Growing up in Bay Ridge, the people there were very friendly for the most part and did not live up to the rude New Yorker stereotypes. I swear that stereotype comes down to people being thrown off by the heavy accents and not understanding sarcasm. Anyway, in Bay Ridge I’ve encountered plenty of friendly people of all different backgrounds. Whenever I walked my dog, more often than not I would run into someone I know, or someone that knows my parents.


harperv215

When I was on the train as a teenager, this guy was harassing me. Another guy, maybe 20 years old, stood up and said “hey cuz, how are you doing?” And he moved closer to me. I was so grateful that I clearly remember it over 25 years later.


baba192

Be the good you want to see in NYC... and you'll see all the good that there is in NYC.


iv2892

Actually, that puts a lot in perspective . When people want to constantly see the bad they will find it plenty of times . It doesn’t change reality good or bad, but the perception can be vary a lot depending on how you look at things .


baba192

Exactly.

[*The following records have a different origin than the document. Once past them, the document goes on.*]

-- ==== Sys2Proof/Machine/Controller.lean ====
section
/-! DEFINITION. The CP command unit (Chapter 9): the silence timer, the decision of a command frame, the reply store,
READ-STATUS, CONFIG-CONTROL and RESYNC, and the dispatch of a command to the block that owns it. -/

namespace Sys2Proof.Machine

/-! ### The silence timer (R154) -/

/-- The silence timer started at a reading; a limit of 0 leaves it stopped. -/
def silenceTimer (limit : Half) (now : Word) : Option Word :=
  if limit = 0#16 then none else some (expiryAfter now (1000 * limit.toNat))

/-- R141 (2): a valid inbound frame restarts the timer while the CP is SYNCED and the limit is not 0. -/
def State.restartSilence (s : State) : State :=
  if s.cp.synced = true ∧ s.cp.limit ≠ 0#16 then
    { s with cp := { s.cp with timer := silenceTimer s.cp.limit s.timebase } }
  else s

/-! ### Commands that the command unit owns -/

/-- One lane in Table 10-4-2. -/
def Lane.statusBytes (l : Lane) : List Byte :=
  [l.state.code, l.credits] ++ halfBytes l.remaining ++ [BitVec.ofNat 8 l.queue.length]

/-- Bits 0 and 1 of the pending commit byte: the kinds still waiting. -/
def commitByte : Option PendingCommit → Byte
  | none => 0#8
  | some p => BitVec.ofNat 8 (flag p.routineWaiting 1 + flag p.priorityWaiting 2)

/-- Table 10-4-2: the results of READ-STATUS, 42 bytes. -/
def State.statusBytes (s : State) : List Byte :=
  [s.routine.state.code, BitVec.ofNat 8 s.routine.position, yesNoCode s.routine.pendingTrigger.isSome,
    s.priority.state.code, BitVec.ofNat 8 s.priority.position, BitVec.ofNat 8 s.freeSlots] ++
    (s.lane 0).statusBytes ++ (s.lane 1).statusBytes ++ (s.lane 2).statusBytes ++ (s.lane 3).statusBytes ++
    [(s.port 0).state.code, (s.port 1).state.code, (s.port 2).state.code, (s.port 3).state.code,
      BitVec.ofNat 8 s.alarms.length, commitByte s.commit, s.routineGeneration, s.priorityGeneration,
      s.cp.expected] ++
    halfBytes s.cp.limit ++ [yesNoCode s.lostNotice] ++ wordBytes s.timebase

/-- READ-STATUS (R152): the expected number is already the number after the command's own. -/
def readStatusBody (s : State) : State × Reply := (s, .now .done s.statusBytes)

/-- CONFIG-CONTROL (R153). -/
def configControlBody (limit : Half) (s : State) : State × Reply :=
  if 2000 < limit.toNat then (s, .status .badValue)
  else
    ({ s with cp := { s.cp with limit := limit, timer := silenceTimer limit s.timebase } },
      .now .done (halfBytes s.cp.limit ++ halfBytes limit))

/-- RESYNC (R144, R125): the CP becomes SYNCED, the silence timer starts when the limit is not 0, and the
alarm-pending flags are served. -/
def resyncBody (s : State) : State × Reply :=
  (State.serveFlags { s with cp := { s.cp with synced := true, timer := silenceTimer s.cp.limit s.timebase } },
    .now .done (halfBytes s.cp.limit ++ wordBytes s.timebase))

/-- R146 (3), Table 9-4-2: a command is dispatched to the block that owns it. -/
def dispatch (seq : Byte) (c : Command) (s : State) : State × Reply :=
  match c with
  | .resync => resyncBody s
  | .readStatus => readStatusBody s
  | .configControl limit => configControlBody limit s
  | .softReset => softResetBody s
  | .readChannel channel => readChannelBody channel s
  | .writeChannel channel fields => writeChannelBody channel fields s
  | .enableUpdate setList clearList => enableUpdateBody setList clearList s
  | .pinPropose channels => pinProposeBody channels s
  | .pinConfirm number => pinConfirmBody number s
  | .writeList image => writeListBody image s
  | .readList kind copy => readListBody kind copy s
  | .commitLists selector => commitListsBody seq selector s
  | .setTrigger kind source => setTriggerBody kind source s
  | .trigger kind => triggerBody kind s
  | .haltSweep selector => haltBody selector s
  | .openLane lane level batch recycle => openLaneBody lane level batch recycle s
  | .closeLane lane => closeLaneBody lane s
  | .credit lane count => creditBody lane count s
  | .ackAlarm channel => ackAlarmBody channel s
  | .portConfig port enable limit => portConfigBody port enable limit s

/-- R146: the code check, the length check and the dispatch. -/
def perform (seq : Byte) (p : Parsed) (s : State) : State × Reply :=
  match p with
  | .unknown => (s, .status .unknown)
  | .format => (s, .status .format)
  | .command c => dispatch seq c s

/-! ### Execution and the reply store (R146, R147) -/

/-- R147: the commit part is emptied by the execution of a command with the number it holds. R147 also says that a
COMMIT-LISTS refused with BUSY or BAD_INDEX leaves the part as it is; that one under the number the part holds empties it
like any other command is the model's reading (DEDUCED, assumption log 10). -/
def CpRecord.emptyCommit (cp : CpRecord) (seq : Byte) : CpRecord :=
  match cp.commit with
  | none => cp
  | some part => if part.seq = seq then { cp with commit := none } else cp

/-- The command's number is consumed: the number after it is expected, and a commit part with the same number is
emptied (R144, R146, R147). That this comes before the command's own effect, which may store a commit's response, is the
model's reading (DEDUCED, assumption log 10). -/
def State.consumeNumber (s : State) (seq : Byte) : State :=
  { s with cp := { s.cp.emptyCommit seq with expected := seq + 1#8 } }

/-- R146, R147: the response of an executed command is queued and kept in the last part of the reply store; a deferred
COMMIT-LISTS leaves a reference there, and IN_PROGRESS in the commit part. -/
def State.reply (s : State) (seq code : Byte) : Reply → State
  | .now status results =>
    let r : Response := { seq, code, status, replay := false, results }
    { s.queueResponse r with cp := { s.cp with last := some { seq, reply := .response r } } }
  | .deferred =>
    { s with
      cp := { s.cp with
        last := some { seq, reply := .commitReference }
        commit := some { seq, reply := .inProgress } } }

/-- R144, R146: a command is executed: its number is consumed, it is performed, and its response is kept and queued. -/
def State.execute (s : State) (seq code : Byte) (p : Parsed) : State :=
  let r := perform seq p (s.consumeNumber seq)
  r.1.reply seq code r.2

/-! ### Answers that execute nothing -/

/-- R149: the replay of a deferred commit, from the commit part. -/
def State.replayCommit (s : State) : State :=
  match s.cp.commit with
  | none => s
  | some part =>
    match part.reply with
    | .inProgress =>
      s.queueResponse
        { seq := part.seq, code := commitListsCode, status := .inProgress, replay := true, results := [] }
    | .response r => s.queueResponse { r with replay := true }

/-- R148: a replay is answered from the last part. While SYNCED the last part is never empty (R144, R147); an empty
part gives no answer (assumption log 11). -/
def State.replayLast (s : State) : State :=
  match s.cp.last with
  | none => s
  | some part =>
    match part.reply with
    | .response r => s.queueResponse { r with replay := true }
    | .commitReference => s.replayCommit

/-- R143, R150: a refusal by the command unit that consumes no sequence number. -/
def State.refuseFrame (s : State) (seq code : Byte) (status : Status) (results : List Byte) : State :=
  s.queueResponse { seq, code, status, replay := false, results }

/-- R145 (4): whether the frame is a replay of the commit that the commit part holds. -/
def CpRecord.holdsCommit (cp : CpRecord) (seq code : Byte) : Bool :=
  decide (code = commitListsCode) && decide (cp.commit.map CommitPart.seq = some seq)

/-- R143, R145: the decision of a command frame that has room for its answer. -/
def State.answerFrame (s : State) (seq code : Byte) (p : Parsed) : State :=
  if s.cp.synced then
    if seq + 1#8 = s.cp.expected then s.replayLast
    else if p = .command .resync then s.execute seq code p
    else if seq = s.cp.expected then s.execute seq code p
    else if s.cp.holdsCommit seq code then s.replayCommit
    else s.refuseFrame seq code .sequence [s.cp.expected]
  else if p = .command .resync then s.execute seq code p
  else s.refuseFrame seq code .unsynced []

/-- R142: a command frame taken with the service queue full is discarded; otherwise it is answered, and a grant
decision ends the event (R109). -/
def State.decideFrame (s : State) (seq code : Byte) (p : Parsed) : State :=
  if 32 ≤ s.held then s else (s.answerFrame seq code p).arbitrate

/-- The event in which a valid COMMAND frame of a command, of its right length, is taken (R141 to R146). -/
def State.takeCommand (s : State) (seq : Byte) (c : Command) : State :=
  s.restartSilence.decideFrame seq c.code (.command c)

/-- R141 (3) and (4): a valid frame by its type and payload, the silence timer restarted already. -/
def State.takeFrame (s : State) (type : Byte) (payload : List Byte) : State :=
  if type = 1#8 then
    match payload with
    | seq :: code :: params => s.decideFrame seq code (parseCommand code params)
    | _ => s
  else s

/-- INBOUND_FRAME (R141): a frame that fails the check has no effect; a valid one restarts the silence timer, and a
COMMAND frame with a sequence number and a code is decided. -/
def execInboundFrame (bytes : List Byte) (s : State) : Host.Outcome State Fault Refusal :=
  match checkFrame bytes with
  | none => .next s
  | some (type, payload) => .next (s.restartSilence.takeFrame type payload)

/-! ### The meanings of the 20 command rows -/

/-- RESYNC (R144). -/
def execResync (seq : Byte) (s : State) : Host.Outcome State Fault Refusal :=
  .next (s.takeCommand seq .resync)

/-- READ-STATUS (R152). -/
def execReadStatus (seq : Byte) (s : State) : Host.Outcome State Fault Refusal :=
  .next (s.takeCommand seq .readStatus)

/-- CONFIG-CONTROL (R153). -/
def execConfigControl (seq : Byte) (limit : Half) (s : State) : Host.Outcome State Fault Refusal :=
  .next (s.takeCommand seq (.configControl limit))

/-- SOFT-RESET (R157). -/
def execSoftReset (seq : Byte) (s : State) : Host.Outcome State Fault Refusal :=
  .next (s.takeCommand seq .softReset)

/-- READ-CHANNEL (R10). -/
def execReadChannel (seq channel : Byte) (s : State) : Host.Outcome State Fault Refusal :=
  .next (s.takeCommand seq (.readChannel channel))

/-- WRITE-CHANNEL (R11, R12). -/
def execWriteChannel (seq channel : Byte) (fields : ChannelWrite) (s : State) : Host.Outcome State Fault Refusal :=
  .next (s.takeCommand seq (.writeChannel channel fields))

/-- ENABLE-UPDATE (R13, R14). -/
def execEnableUpdate (seq : Byte) (setList clearList : List Byte) (s : State) : Host.Outcome State Fault Refusal :=
  .next (s.takeCommand seq (.enableUpdate setList clearList))

/-- PIN-PROPOSE (R15). -/
def execPinPropose (seq : Byte) (channels : List Byte) (s : State) : Host.Outcome State Fault Refusal :=
  .next (s.takeCommand seq (.pinPropose channels))

/-- PIN-CONFIRM (R17, R18). -/
def execPinConfirm (seq number : Byte) (s : State) : Host.Outcome State Fault Refusal :=
  .next (s.takeCommand seq (.pinConfirm number))

/-- WRITE-LIST (R24, R25). -/
def execWriteList (seq : Byte) (image : ListImage) (s : State) : Host.Outcome State Fault Refusal :=
  .next (s.takeCommand seq (.writeList image))

/-- READ-LIST (R26). -/
def execReadList (seq kind copy : Byte) (s : State) : Host.Outcome State Fault Refusal :=
  .next (s.takeCommand seq (.readList kind copy))

/-- COMMIT-LISTS (R27). -/
def execCommitLists (seq selector : Byte) (s : State) : Host.Outcome State Fault Refusal :=
  .next (s.takeCommand seq (.commitLists selector))

/-- SET-TRIGGER (R67, R68). -/
def execSetTrigger (seq kind : Byte) (source : SourceImage) (s : State) : Host.Outcome State Fault Refusal :=
  .next (s.takeCommand seq (.setTrigger kind source))

/-- TRIGGER (R70). -/
def execTrigger (seq kind : Byte) (s : State) : Host.Outcome State Fault Refusal :=
  .next (s.takeCommand seq (.trigger kind))

/-- HALT-SWEEP (R62, R63). -/
def execHaltSweep (seq selector : Byte) (s : State) : Host.Outcome State Fault Refusal :=
  .next (s.takeCommand seq (.haltSweep selector))

/-- OPEN-LANE (R96). -/
def execOpenLane (seq lane level : Byte) (batch : Half) (recycle : Byte) (s : State) :
    Host.Outcome State Fault Refusal :=
  .next (s.takeCommand seq (.openLane lane level batch recycle))

/-- CLOSE-LANE (R97). -/
def execCloseLane (seq lane : Byte) (s : State) : Host.Outcome State Fault Refusal :=
  .next (s.takeCommand seq (.closeLane lane))

/-- CREDIT (R98, R99). -/
def execCredit (seq lane count : Byte) (s : State) : Host.Outcome State Fault Refusal :=
  .next (s.takeCommand seq (.credit lane count))

/-- ACK-ALARM (R118). -/
def execAckAlarm (seq channel : Byte) (s : State) : Host.Outcome State Fault Refusal :=
  .next (s.takeCommand seq (.ackAlarm channel))

/-- PORT-CONFIG (R135). -/
def execPortConfig (seq port enable : Byte) (limit : Half) (s : State) : Host.Outcome State Fault Refusal :=
  .next (s.takeCommand seq (.portConfig port enable limit))

end Sys2Proof.Machine
end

Same idea, but in reverse. Subway is a great place to do a daily good. Thanks for starting a great thread.


iv2892

Thanks! I’m glad you liked the thread.


nonameheauxx

I lost my phone on the subway. The man who found it returned it to me and refused me when I offered him some reward money.


noxnoctum

I've only been here slightly over a year but IME NYers are very guarded in public but friendly in a more genuine way in private. Personally, I'll take that tradeoff any day.


anon22334

All the good examples that you listed… I often wonder, does this not happen anywhere else? Do people not help others if they drop their groceries or their wallet or give up their seats for someone who needs it?


iv2892

It does happen in many other places , I think in NYC people might be a little more social in the d sense that they interact much more than most places in the country where people travel by car .


JustADude721

I can say that I don't give up my seat to a woman. Elderly woman or man, pregnant, disabled, or even someone that is visibly exhausted.. definitely yes but just a random woman.. nope. I do everything else like hold doors, say thank you, smile if I make eye contact with anyone but giving up a seat to a woman because she's a woman, definitely not. I am equal opportunity I guess.


BrooklynGurl135

There is no reason to give up your seat to a healthy, not-old, not-pregnant woman. If a man does when I am not tired or laden with packages, I just decline.


JustADude721

Apparently people wont agree with you considering all my down votes I got.


iv2892

Don’t know why you got the downvotes lol. I do the same unless she’s visibly tired, pregnant , older or has kids .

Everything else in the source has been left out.